● **WHAT IS REQUIRED**: Which lines in the data contain the word "encEntry"? Please copy each of them.

● **DATASET CONTENT**:
■ ■ ■ ■ ■

/-- Whether the condition of a duration-class selector stands (R139). -/
def stands (e : CounterEvent) (s : State) : Bool :=
  match e with
  | .running => s.csq.runState == .running
  | .held => s.csq.runState == .held
  | .queueWait => queueWaiting s
  | .previewOn => previewing s
  | _ => false

/-- Whether a counter is counting milliseconds now: duration class, edge clear, and the condition stands
or, inverted, does not (R139). -/
def countsTime (s : State) (c : Counter) : Bool :=
  isDuration c.event && !c.edge && (stands c.event s != c.invert)

/-- `n` µs added to a counter that counts time: each 1000 µs of residue is a millisecond (R139). -/
def countTime (s : State) (n : Nat) (c : Counter) : Counter × Bool :=
  if countsTime s c then
    bumpBy ((c.residue + n) / 1000) { c with residue := (c.residue + n) % 1000 }
  else (c, false)

/-- A duration condition enters (`entry`) or exits: a counter with edge set adds 1 at each entry, or, with
invert also set, at each exit (R139). -/
def edge (e : CounterEvent) (entry : Bool) (s : State) : State :=
  updateCounters (fun c => bumpIf (c.event == e && c.edge && (entry != c.invert)) c) s

/-- A timer after `n` µs. -/
def runTimer (n : Nat) (t : Timer) : Timer := { t with left := t.left - n }

/-- A timer started for a figure in µs. -/
def startTimer (figure : Nat) : Timer := { figure := figure, left := figure }

/-- The time a timer has run, in µs. -/
def ranFor (t : Timer) : Nat := t.figure - t.left

/-- A timer started for a figure in ms. -/
def startMs (figure : Nat) : Timer := startTimer (figure * 1000)

def elapseLight (n : Nat) : Light → Light
  | .dark => .dark
  | .flash f => .flash { f with timer := runTimer n f.timer }
  | .preview p => .preview { p with timer := runTimer n p.timer, limitLeft := p.limitLeft - n }

def elapseStep (n : Nat) : ShotStep → ShotStep
  | .between => .between
  | .toBegin => .toBegin
  | .readyWait t => .readyWait (runTimer n t)
  | .flash t => .flash (t.map (runTimer n))
  | .grace t => .grace (runTimer n t)

def elapsePort (n : Nat) (p : Port) : Port := { p with trig := p.trig.map (runTimer n) }

/-- `n` µs pass: the time base rises, wrapping at 48 bits (R135), the duration counters count (R139), and
every running timer runs on, to no less than nothing left. -/
def elapse (n : Nat) (s : State) : State :=
  let s := updateCounters (countTime s n) s
  { s with
    csq := { s.csq with
      phaseTimer := s.csq.phaseTimer.map (runTimer n)
      settleTimer := s.csq.settleTimer.map (runTimer n)
      settleLimit := s.csq.settleLimit.map (runTimer n) }
    sampling := { s.sampling with timer := runTimer n s.sampling.timer }
    light := elapseLight n s.light
    spu := { s.spu with
      pass := s.spu.pass.map fun p => { p with step := elapseStep n p.step }
      left := elapsePort n s.spu.left
      right := elapsePort n s.spu.right }
    rq := { s.rq with staleTimer := s.rq.staleTimer.map (runTimer n) }
    cth := { s.cth with timeBase := (s.cth.timeBase + n) % 2 ^ 48 }
    lif := { s.lif with
      gap := s.lif.gap.map (runTimer n)
      tx := s.lif.tx.map fun t => { t with timer := runTimer n t.timer } }
    sto := { s.sto with
      save := s.sto.save.map fun v => { v with timer := runTimer n v.timer } } }
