-- ==== Sys2Proof/Machine/InsertRequests.lean ====
section
/-! DEFINITION. The requests of a detour (chapter 2). -/

namespace Sys2Proof.Machine

/-- ARMED or HELD: where a detour is entered, walked and left (R24, R27, R28). -/
def armedOrHeld (s : State) : Bool := s.csq.runState == .armed || s.csq.runState == .held

/-- An entry carried out at once (R25). -/
def enterNow (half : Half) (sides : Nat) (v : Volume) (s : State) : State :=
  handOverDetour true false (newFrame v (parentHere v half) sides)
    (s.modVolume fun w => pushFrame (parentHere w half) sides (markInserts half w))

/-- The content of a taken entry's reply: ordinal, first pool index, new position (R25). -/
def encEntry (s : State) : List Byte :=
  match s.volume.bind fun v => (v.frames.getLast?).map fun f => (v, f) with
  | some (v, f) => num 1 f.ordinal ++ num 2 f.firstPool ++ encPosition v
  | none => []

/-- ENTER INSERT (R24 to R26): deferred at level 4, where the preview period goes on (log 42), else carried out at a
boundary of preview periods. -/
def enterInsertAnswer (half sides : Byte) (s : State) : Answer :=
  match s.volume with
  | none => refuse .state s
  | some v =>
    if !armedOrHeld s then refuse .state s
    else if passSuspended s then refuse .busy s
    else if sides.toNat < 1 ∨ 32 < sides.toNat then refuse .range s
    else if level v = 0 ∧ halfOf half = none then refuse .range s
    else if s.rq.holding.isSome then refuse .full s
    else if 64 ≤ v.frames.length ∨ poolFree v < sides.toNat then refuse .full s
    else if 4 ≤ level v then
      if v.deferred.isSome then refuse .full s
      else { result := .deferred, content := [],
             state := s.setVolume (some { v with deferred := some sides.toNat }) }
    else
      let s' := atBoundary (enterNow ((halfOf half).getD .left) sides.toNat v) s
      accept (encEntry s') s'

def execEnterInsert (half sides : Byte) (s : State) : Host.Outcome State Fault Refusal :=
  respond (.enterInsert half sides) s (enterInsertAnswer half sides s)

/-- The position moved to an insert side, at a boundary of preview periods (R27, R89). -/
def advanceTo (p : Position) (s : State) : State :=
  atBoundary (fun t => t.modVolume fun v => { v with position := p }) s

/-- The current position, where a volume is open. -/
def encHere (s : State) : List Byte := (s.volume.map encPosition).getD []

/-- ADVANCE (R27). -/
def advanceAnswer (s : State) : Answer :=
  match s.volume with
  | none => refuse .state s
  | some v =>
    if !armedOrHeld s then refuse .state s
    else if level v = 0 then refuse .state s
    else if passSuspended s then refuse .busy s
    else
      match advanced v with
      | none => refuse .range s
      | some p => accept (encHere (advanceTo p s)) (advanceTo p s)

def execAdvance (s : State) : Host.Outcome State Fault Refusal :=
  respond .advance s (advanceAnswer s)

/-- The frame the position lies in. -/
def currentFrame (v : Volume) : Option InsertFrame :=
  match v.position with
  | .insert f _ => frameOf v f
  | .opening _ => none

/-- The deferred entry carried out against the restored position (R28). -/
def enterDeferred (sides : Nat) (s : State) : State :=
  match s.volume with
  | none => s
  | some v =>
    handOverDetour true true (newFrame v (parentHere v .left) sides)
      (s.modVolume fun w => { pushFrame (parentHere w .left) sides w with deferred := none })

/-- The detour's current level left: the position is restored, its LEAVE record is handed over, and a deferred
entry is carried out (R28). -/
def leaveNow (v : Volume) (s : State) : State :=
  let s1 := s.modVolume popFrame
  let s2 := match currentFrame v with
    | some f => handOverDetour false false f s1
    | none => s1
  match v.deferred with
  | some n => enterDeferred n s2
  | none => s2

/-- LEAVE INSERT (R28). -/
def leaveInsertAnswer (s : State) : Answer :=
  match s.volume with
  | none => refuse .state s
  | some v =>
    if !armedOrHeld s then refuse .state s
    else if level v = 0 then refuse .state s
    else if passSuspended s then refuse .busy s
    else if s.rq.holding.isSome then refuse .full s
    else if v.deferred.isSome ∧ s.settings.capacity ≤ s.rq.fifo.length then refuse .full s
    else accept (encHere (atBoundary (leaveNow v) s)) (atBoundary (leaveNow v) s)

def execLeaveInsert (s : State) : Host.Outcome State Fault Refusal :=
  respond .leaveInsert s (leaveInsertAnswer s)

/-- QUERY INSERT (R34). -/
def queryInsertAnswer (frame side : Byte) (s : State) : Answer :=
  match s.volume with
  | none => refuse .state s
  | some v =>
    match frameOf v frame.toNat with
    | none => refuse .range s
    | some f =>
      if f.sides ≤ side.toNat then refuse .range s
      else
        match sideAt v (.insert f.ordinal side.toNat) with
        | some r => accept (encInsert v f r) s
        | none => refuse .range s

def execQueryInsert (frame side : Byte) (s : State) : Host.Outcome State Fault Refusal :=
  respond (.queryInsert frame side) s (queryInsertAnswer frame side s)

end Sys2Proof.Machine
end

■ ■ ■ ■ ■

● **REPLY TO THE TASK**:
def encEntry (s : State) : List Byte :=
      accept (encEntry s') s'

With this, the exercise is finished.